This a re-write of a poem written during a poetry group workshop a couple of years ago. It's lain dormant ever since.
UNCLE BILL
Uncle Bill was a wicked man. Mother said
as much each time the departing Triumph
got the curtains twitching down the avenue.
She’d sniff the blue smoke, fold her arms
and step indoors. He’d walked out
on two wives and dumped a mistress
(as it happens, off the back of his motorbike
in the middle of Richmond Park).
The moustache – Clark Gable style – above
a row of gleaming teeth; the sideways glance,
the shift of eyes away, the quick, one-sided
grin that passed for interaction; a whirring laugh
in the back of the throat, like clockwork
in reverse – evidence all of a long steep
fall from grace away from magnolia walls,
The Hay Wain and a well-cut lawn.
Mum was on her own.

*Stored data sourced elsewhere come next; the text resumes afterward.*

/-- Resolves the entry of a slot that still waits; EMPTY goes to no engine. -/
def State.resolve (s : State) (ctx : Nat) (f : Flow) (c n : Nat) (r : Reason) : State :=
  let mine (e : PlanEntry) : Bool := e.ctx == ctx && e.course == c && e.slot == n && !e.lap && e.reason.isNone
  if r == .empty then
    let s := s.recordFlow ctx f r.code 0x1F false false
    { s with planq := vmod s.planq f.pos.trunk.val fun q => q.filter fun e => !mine e }
  else
    { s with planq := vmod s.planq f.pos.trunk.val fun q => q.map fun e => if mine e then { e with reason := some r } else e }

/-- A slot that was to send its transfer runs the hold policy after all (R178, R214): wherever its entry stands. -/
def State.holdSlot (s : State) (ctx : Nat) (f : Flow) (c n : Nat) (r : Reason) : State :=
  let mine (e : PlanEntry) : Bool := e.ctx == ctx && e.course == c && e.slot == n && !e.lap && e.reason == some .send
  if r == .empty then { s with planq := vmod s.planq f.pos.trunk.val fun q => q.filter fun e => !mine e }
  else { s with
    planq := vmod s.planq f.pos.trunk.val fun q => q.map fun e => if mine e then { e with reason := some r } else e
    engines := s.engines.map fun (g : Engine) =>
      { g with sched := g.sched.map fun x => if mine x.2 then (x.1, { x.2 with reason := some r }) else x }
    txq := vmod s.txq f.pos.trunk.val fun q => q.map fun e =>
      if e.ctx == ctx && e.sched && e.course == c && e.slot == n && e.reason == .send then { e with reason := r } else e }

/-- An entry of a slot still waits for its content. -/
def State.waits (s : State) (f : Flow) (ctx c n : Nat) : Bool :=
  s.planq[f.pos.trunk].any fun e => e.ctx == ctx && e.course == c && e.slot == n && !e.lap && e.reason.isNone

/-! What holds a flow in a course (R150, R233). -/

/-- The causes that FLOW_UNHOLD clears (R303). -/
def HoldCauses.unheld (c : HoldCauses) : HoldCauses :=
  { c with command := false, escalated := false, stalled := false, ringFault := false, bulkLasting := false, readFault := false }

/-- A course lies at or after the boundary of a swap under way. -/
def State.swapped (s : State) (c : Nat) : Bool := match s.plan.swapAt with | some b => decide (b ≤ c) | none => false

/-- A re-seat of the node is carried out by the swap under way, before course `c`. -/
def State.resumed (s : State) (addr : BitVec 12) (c : Nat) : Bool :=
  match s.plan.swapAt with
  | some b => decide (b ≤ c) && s.reseats.any fun r => r.addr == addr && (match r.resumeAt with | some n => decide (n ≤ b) | none => false)
  | none => false

/-- The causes of a flow as they stand in course `c`. -/
def State.causesFor (s : State) (f : Flow) (c : Nat) : HoldCauses :=
  let thawed := match (s.inst f.inst).thawAt with | some t => decide (t ≤ c) | none => false
  let x : HoldCauses := { f.causes with frozen := f.causes.frozen && !thawed, detached := f.causes.detached && !s.resumed f.addr c }
  if s.swapped c && (s.changesBy f c).any (·.unholds) then x.unheld else x

/-- A condition of R150 holds for a flow in course `c`. -/
def State.heldFor (s : State) (f : Flow) (c : Nat) : Bool :=
  let p := s.parFor f c
  let steps := s.swapped c && !p.essential && f.pos.ports.any fun q =>
    match s.port q with | some x => x.stepsBy ((s.plan.swapAt).getD 0) | none => false
  s.holds { f with causes := s.causesFor f c, par := p } || steps

/-- LINK of a flow in course `c`. -/
def State.linkFor (s : State) (f : Flow) (c : Nat) : Bool :=
  s.routeUp f.pos && s.synced f.pos && (!s.awaited f.addr || s.resumed f.addr c)

/-- The status of an accepted transfer that is not sent in course `c` (R150, R233). -/
def State.offStatus (s : State) (f : Flow) (c : Nat) : Status :=
  if s.heldFor f c || s.linkFor f c then .held
  else if f.pos.ports.any fun q => (match s.port q with
      | some x => x.state == .off || x.state == .powered || (x.state == .fault && x.cause == .power)
      | none => true) then .detached
  else .portReset

/-- The entry of a slot is to send its transfer. -/
def State.slotSends (s : State) (f : Flow) (ctx c n : Nat) : Bool :=
  let mine (e : PlanEntry) : Bool := e.ctx == ctx && e.course == c && e.slot == n && !e.lap && e.reason == some .send
  s.planq[f.pos.trunk].any mine || s.engines.any (fun g => g.sched.any fun x => mine x.2) ||
    s.txq[f.pos.trunk].any fun e => e.ctx == ctx && e.sched && e.course == c && e.slot == n && e.reason == .send

/-- A transfer is accepted, if its flow holds the slot in a plan (R152). Where the commit point has passed, its entry sends it, or, if it is
already resolved to the hold policy, the transfer is not sent (R150, R178, R233). -/
def State.accept (s : State) (ctx : Nat) (i : BitVec 16) : State :=
  match (s.flow ctx).bind fun f => (f.xfer i).bind fun x => x.course.map fun c => (f, x, c) with
  | none => s
  | some (f, x, c) =>
    if !s.activeFor f c then s
    else
      let s := s.modXfer ctx i fun y => { y with accepted := true, lostWords := false }
      if s.committed < c then s
      else if s.waits f ctx c x.slot then s.resolve ctx f c x.slot .send
      else if x.lostWords && s.slotSends f ctx c x.slot then s
      else s.finish ctx i (s.offStatus f c) 0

Any man who could
whistle like a locomotive, spit plum stones
into the fire across a crowded room,
stump upstairs like Grendel coming home,
farting loud on every riser, change a set
of spark plugs in a storm on Kingston Hill,
switch the pipe to the side of his mouth
and float smoke rings like shaky haloes
ceiling high, was a buccaneer in tweeds
and leathers, unsafe, risky, blowing in
from a world beyond the garden gate.